Brief> When you reach the line with "part (R112). -/" in the listing below, transcribe it and each line after it up to and including the line with "((s.modCtx h fun", exactly and with nothing else.

++++++++++

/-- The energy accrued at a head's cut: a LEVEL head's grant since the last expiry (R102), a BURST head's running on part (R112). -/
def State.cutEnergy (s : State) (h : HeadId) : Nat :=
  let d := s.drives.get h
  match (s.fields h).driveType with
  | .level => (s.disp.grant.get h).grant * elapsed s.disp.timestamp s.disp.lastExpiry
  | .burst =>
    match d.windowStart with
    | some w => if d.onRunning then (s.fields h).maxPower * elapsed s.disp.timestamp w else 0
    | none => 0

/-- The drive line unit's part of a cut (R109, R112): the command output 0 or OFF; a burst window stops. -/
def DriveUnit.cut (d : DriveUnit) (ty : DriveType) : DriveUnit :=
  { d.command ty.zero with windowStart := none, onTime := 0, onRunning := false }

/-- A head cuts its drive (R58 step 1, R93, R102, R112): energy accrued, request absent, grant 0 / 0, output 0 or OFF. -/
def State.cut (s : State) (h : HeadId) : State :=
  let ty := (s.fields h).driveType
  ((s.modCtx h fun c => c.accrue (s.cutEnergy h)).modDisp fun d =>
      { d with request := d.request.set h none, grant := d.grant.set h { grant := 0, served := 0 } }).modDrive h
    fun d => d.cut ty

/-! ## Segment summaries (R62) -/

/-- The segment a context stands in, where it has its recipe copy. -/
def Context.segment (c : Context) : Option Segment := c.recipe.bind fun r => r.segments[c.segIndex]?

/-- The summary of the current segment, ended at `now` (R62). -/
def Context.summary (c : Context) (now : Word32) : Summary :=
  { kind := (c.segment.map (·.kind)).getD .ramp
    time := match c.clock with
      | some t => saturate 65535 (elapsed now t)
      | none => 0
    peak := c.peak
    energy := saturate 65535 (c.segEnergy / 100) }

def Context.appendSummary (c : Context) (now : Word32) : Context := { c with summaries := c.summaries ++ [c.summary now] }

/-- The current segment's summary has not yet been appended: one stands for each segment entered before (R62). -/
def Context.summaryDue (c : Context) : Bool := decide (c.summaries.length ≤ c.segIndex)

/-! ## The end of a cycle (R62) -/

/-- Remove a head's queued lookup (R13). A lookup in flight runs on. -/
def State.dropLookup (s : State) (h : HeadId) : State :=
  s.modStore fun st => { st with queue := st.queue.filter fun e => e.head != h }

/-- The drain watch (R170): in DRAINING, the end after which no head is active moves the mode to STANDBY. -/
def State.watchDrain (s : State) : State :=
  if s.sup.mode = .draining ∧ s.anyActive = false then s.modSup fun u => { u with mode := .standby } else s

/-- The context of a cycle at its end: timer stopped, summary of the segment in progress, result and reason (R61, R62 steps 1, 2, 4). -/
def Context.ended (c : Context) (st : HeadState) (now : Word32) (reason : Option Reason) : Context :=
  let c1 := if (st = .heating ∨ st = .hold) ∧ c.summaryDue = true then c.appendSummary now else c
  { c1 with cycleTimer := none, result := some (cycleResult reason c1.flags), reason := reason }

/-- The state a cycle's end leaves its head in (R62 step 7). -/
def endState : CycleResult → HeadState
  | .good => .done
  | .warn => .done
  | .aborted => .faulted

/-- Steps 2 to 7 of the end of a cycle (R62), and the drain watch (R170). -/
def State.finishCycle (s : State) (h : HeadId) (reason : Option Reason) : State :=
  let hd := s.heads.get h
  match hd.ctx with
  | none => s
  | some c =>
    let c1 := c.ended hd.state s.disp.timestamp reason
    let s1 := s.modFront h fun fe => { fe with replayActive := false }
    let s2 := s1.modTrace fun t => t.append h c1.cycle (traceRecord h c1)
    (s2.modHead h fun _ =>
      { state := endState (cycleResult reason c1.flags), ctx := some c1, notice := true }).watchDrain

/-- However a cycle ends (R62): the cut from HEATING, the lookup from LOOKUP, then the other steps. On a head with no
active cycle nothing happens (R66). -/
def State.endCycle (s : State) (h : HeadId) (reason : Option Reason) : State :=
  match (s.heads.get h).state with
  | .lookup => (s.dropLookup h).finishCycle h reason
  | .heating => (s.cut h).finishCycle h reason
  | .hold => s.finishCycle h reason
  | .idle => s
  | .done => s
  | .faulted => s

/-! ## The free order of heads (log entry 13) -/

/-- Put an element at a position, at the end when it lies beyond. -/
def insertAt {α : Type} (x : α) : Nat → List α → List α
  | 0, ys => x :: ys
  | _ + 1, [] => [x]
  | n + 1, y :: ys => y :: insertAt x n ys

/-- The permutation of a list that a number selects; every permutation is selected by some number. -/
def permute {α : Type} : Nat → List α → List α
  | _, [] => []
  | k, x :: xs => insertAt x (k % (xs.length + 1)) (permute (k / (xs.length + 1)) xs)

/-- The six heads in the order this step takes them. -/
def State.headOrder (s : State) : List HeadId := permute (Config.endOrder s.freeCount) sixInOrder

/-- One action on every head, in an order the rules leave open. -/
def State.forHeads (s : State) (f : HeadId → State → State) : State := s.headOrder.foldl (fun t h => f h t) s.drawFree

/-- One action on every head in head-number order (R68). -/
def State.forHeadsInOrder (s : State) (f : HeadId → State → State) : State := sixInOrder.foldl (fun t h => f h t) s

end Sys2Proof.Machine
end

++++++++++

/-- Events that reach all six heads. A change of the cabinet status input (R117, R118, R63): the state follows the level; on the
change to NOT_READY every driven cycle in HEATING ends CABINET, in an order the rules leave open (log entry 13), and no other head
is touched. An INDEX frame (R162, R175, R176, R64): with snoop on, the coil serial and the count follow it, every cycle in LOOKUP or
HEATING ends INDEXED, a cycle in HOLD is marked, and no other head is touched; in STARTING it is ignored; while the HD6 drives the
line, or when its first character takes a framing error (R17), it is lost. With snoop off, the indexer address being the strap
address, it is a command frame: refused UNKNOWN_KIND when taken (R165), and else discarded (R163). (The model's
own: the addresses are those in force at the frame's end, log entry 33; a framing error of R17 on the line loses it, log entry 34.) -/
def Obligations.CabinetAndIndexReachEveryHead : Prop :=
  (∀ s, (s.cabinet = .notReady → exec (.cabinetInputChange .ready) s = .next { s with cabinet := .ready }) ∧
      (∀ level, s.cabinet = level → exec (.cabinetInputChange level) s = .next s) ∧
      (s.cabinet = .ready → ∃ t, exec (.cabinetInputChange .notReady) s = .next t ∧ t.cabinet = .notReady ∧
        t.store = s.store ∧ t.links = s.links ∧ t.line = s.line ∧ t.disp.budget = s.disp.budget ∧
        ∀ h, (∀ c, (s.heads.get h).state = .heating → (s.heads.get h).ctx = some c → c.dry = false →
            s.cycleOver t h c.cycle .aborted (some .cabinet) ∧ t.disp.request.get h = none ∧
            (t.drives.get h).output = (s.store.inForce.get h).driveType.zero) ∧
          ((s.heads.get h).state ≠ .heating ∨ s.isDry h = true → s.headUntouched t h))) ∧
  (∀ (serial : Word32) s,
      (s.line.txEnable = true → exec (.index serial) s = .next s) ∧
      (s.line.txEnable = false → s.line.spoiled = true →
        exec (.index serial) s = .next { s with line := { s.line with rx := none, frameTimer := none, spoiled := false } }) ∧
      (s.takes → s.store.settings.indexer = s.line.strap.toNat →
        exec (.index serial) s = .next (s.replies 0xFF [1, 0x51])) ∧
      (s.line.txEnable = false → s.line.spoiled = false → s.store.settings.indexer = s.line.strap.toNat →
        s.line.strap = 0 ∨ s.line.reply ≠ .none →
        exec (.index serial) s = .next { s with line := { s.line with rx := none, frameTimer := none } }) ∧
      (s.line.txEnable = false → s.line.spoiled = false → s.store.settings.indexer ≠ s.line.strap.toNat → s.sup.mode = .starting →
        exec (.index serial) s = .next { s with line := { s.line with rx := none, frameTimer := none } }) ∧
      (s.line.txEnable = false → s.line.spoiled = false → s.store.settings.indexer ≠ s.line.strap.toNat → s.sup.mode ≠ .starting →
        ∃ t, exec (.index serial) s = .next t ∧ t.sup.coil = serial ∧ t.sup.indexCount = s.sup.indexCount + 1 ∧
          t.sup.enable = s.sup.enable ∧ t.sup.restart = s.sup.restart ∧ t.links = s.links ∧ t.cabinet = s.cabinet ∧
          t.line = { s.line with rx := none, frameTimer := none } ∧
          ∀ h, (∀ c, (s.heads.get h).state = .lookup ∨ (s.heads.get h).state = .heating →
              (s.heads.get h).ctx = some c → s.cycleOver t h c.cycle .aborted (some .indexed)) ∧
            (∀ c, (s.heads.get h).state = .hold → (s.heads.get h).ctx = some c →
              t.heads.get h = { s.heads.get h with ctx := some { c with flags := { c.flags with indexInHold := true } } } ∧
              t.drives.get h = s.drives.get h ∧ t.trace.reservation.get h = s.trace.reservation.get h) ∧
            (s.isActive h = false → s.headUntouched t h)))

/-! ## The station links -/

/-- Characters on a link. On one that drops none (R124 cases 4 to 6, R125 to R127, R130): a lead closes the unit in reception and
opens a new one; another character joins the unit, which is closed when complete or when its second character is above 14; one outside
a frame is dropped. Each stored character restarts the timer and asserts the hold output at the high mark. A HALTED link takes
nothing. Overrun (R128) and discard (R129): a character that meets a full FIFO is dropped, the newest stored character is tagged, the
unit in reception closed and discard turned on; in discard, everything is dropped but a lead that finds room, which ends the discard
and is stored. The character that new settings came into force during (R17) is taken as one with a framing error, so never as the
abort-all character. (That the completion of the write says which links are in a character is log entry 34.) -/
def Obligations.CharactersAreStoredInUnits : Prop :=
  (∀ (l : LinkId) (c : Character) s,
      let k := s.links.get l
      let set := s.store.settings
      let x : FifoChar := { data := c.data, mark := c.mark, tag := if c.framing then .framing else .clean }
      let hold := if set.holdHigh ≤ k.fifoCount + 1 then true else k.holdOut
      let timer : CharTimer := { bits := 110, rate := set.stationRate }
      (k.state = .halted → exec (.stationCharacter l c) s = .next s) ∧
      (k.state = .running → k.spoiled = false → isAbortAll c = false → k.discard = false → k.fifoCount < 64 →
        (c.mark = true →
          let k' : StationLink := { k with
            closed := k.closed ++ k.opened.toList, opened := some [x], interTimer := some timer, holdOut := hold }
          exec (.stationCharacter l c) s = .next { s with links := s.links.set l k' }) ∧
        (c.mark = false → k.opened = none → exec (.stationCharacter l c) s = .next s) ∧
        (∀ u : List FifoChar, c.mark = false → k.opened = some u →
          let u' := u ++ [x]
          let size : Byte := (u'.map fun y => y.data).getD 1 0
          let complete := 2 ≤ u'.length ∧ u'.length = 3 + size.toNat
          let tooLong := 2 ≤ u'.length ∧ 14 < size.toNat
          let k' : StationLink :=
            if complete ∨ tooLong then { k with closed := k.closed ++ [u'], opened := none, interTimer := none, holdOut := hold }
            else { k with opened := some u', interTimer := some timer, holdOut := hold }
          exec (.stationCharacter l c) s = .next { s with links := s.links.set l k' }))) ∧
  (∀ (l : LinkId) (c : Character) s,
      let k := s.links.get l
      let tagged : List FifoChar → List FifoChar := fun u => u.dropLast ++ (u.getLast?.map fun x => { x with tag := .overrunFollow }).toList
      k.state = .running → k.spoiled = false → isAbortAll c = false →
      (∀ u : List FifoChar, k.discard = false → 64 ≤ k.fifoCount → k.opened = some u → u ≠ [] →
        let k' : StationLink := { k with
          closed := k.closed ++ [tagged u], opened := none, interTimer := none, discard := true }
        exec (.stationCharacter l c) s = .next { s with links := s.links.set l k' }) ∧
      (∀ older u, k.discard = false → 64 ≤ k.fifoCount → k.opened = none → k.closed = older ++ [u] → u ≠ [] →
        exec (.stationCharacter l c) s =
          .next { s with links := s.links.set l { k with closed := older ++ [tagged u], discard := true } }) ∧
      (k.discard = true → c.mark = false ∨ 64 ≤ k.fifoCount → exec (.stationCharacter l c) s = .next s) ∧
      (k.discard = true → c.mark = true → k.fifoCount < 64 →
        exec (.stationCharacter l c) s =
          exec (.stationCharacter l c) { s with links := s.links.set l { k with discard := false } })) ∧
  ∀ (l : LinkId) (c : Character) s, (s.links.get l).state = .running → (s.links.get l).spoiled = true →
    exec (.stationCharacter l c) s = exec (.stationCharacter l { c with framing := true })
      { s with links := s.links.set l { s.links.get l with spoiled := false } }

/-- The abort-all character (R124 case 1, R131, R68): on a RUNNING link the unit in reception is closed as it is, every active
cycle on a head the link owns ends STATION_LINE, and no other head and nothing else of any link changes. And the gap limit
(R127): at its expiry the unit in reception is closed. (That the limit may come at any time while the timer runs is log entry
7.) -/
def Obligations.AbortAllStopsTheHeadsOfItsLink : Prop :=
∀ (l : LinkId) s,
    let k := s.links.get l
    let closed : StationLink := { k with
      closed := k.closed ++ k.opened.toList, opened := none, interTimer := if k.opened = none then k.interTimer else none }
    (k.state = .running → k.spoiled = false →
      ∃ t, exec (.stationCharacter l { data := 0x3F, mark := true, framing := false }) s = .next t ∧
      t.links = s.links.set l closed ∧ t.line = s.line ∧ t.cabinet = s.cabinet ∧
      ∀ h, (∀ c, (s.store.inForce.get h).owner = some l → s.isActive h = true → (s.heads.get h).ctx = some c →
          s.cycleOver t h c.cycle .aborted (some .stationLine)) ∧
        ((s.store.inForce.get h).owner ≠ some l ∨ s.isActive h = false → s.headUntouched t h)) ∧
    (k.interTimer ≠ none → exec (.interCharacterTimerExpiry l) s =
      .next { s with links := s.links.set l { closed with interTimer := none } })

++++++++++

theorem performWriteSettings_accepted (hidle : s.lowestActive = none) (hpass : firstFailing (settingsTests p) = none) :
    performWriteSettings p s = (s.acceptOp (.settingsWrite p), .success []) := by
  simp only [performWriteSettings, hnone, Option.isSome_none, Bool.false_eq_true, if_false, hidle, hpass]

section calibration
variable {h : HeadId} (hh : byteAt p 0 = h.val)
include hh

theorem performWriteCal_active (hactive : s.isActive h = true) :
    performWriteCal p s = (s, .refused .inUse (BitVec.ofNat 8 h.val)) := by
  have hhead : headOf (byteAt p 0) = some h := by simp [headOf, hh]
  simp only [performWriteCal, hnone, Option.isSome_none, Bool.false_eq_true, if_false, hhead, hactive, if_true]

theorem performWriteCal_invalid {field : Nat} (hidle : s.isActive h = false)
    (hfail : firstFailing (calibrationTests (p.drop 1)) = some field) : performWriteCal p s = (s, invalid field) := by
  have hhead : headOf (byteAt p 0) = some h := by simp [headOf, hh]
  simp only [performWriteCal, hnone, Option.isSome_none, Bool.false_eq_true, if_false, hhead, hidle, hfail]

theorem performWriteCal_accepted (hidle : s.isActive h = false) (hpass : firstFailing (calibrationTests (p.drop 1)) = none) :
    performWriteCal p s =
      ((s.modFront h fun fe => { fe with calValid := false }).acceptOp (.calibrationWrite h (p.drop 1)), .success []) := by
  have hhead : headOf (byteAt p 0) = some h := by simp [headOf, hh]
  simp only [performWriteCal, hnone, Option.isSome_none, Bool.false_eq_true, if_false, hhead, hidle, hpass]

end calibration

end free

++++++++++

Response>
/-- The energy accrued at a head's cut: a LEVEL head's grant since the last expiry (R102), a BURST head's running on part (R112). -/
def State.cutEnergy (s : State) (h : HeadId) : Nat :=
  let d := s.drives.get h
  match (s.fields h).driveType with
  | .level => (s.disp.grant.get h).grant * elapsed s.disp.timestamp s.disp.lastExpiry
  | .burst =>
    match d.windowStart with
    | some w => if d.onRunning then (s.fields h).maxPower * elapsed s.disp.timestamp w else 0
    | none => 0

/-- The drive line unit's part of a cut (R109, R112): the command output 0 or OFF; a burst window stops. -/
def DriveUnit.cut (d : DriveUnit) (ty : DriveType) : DriveUnit :=
  { d.command ty.zero with windowStart := none, onTime := 0, onRunning := false }

/-- A head cuts its drive (R58 step 1, R93, R102, R112): energy accrued, request absent, grant 0 / 0, output 0 or OFF. -/
def State.cut (s : State) (h : HeadId) : State :=
  let ty := (s.fields h).driveType
  ((s.modCtx h fun c => c.accrue (s.cutEnergy h)).modDisp fun d =>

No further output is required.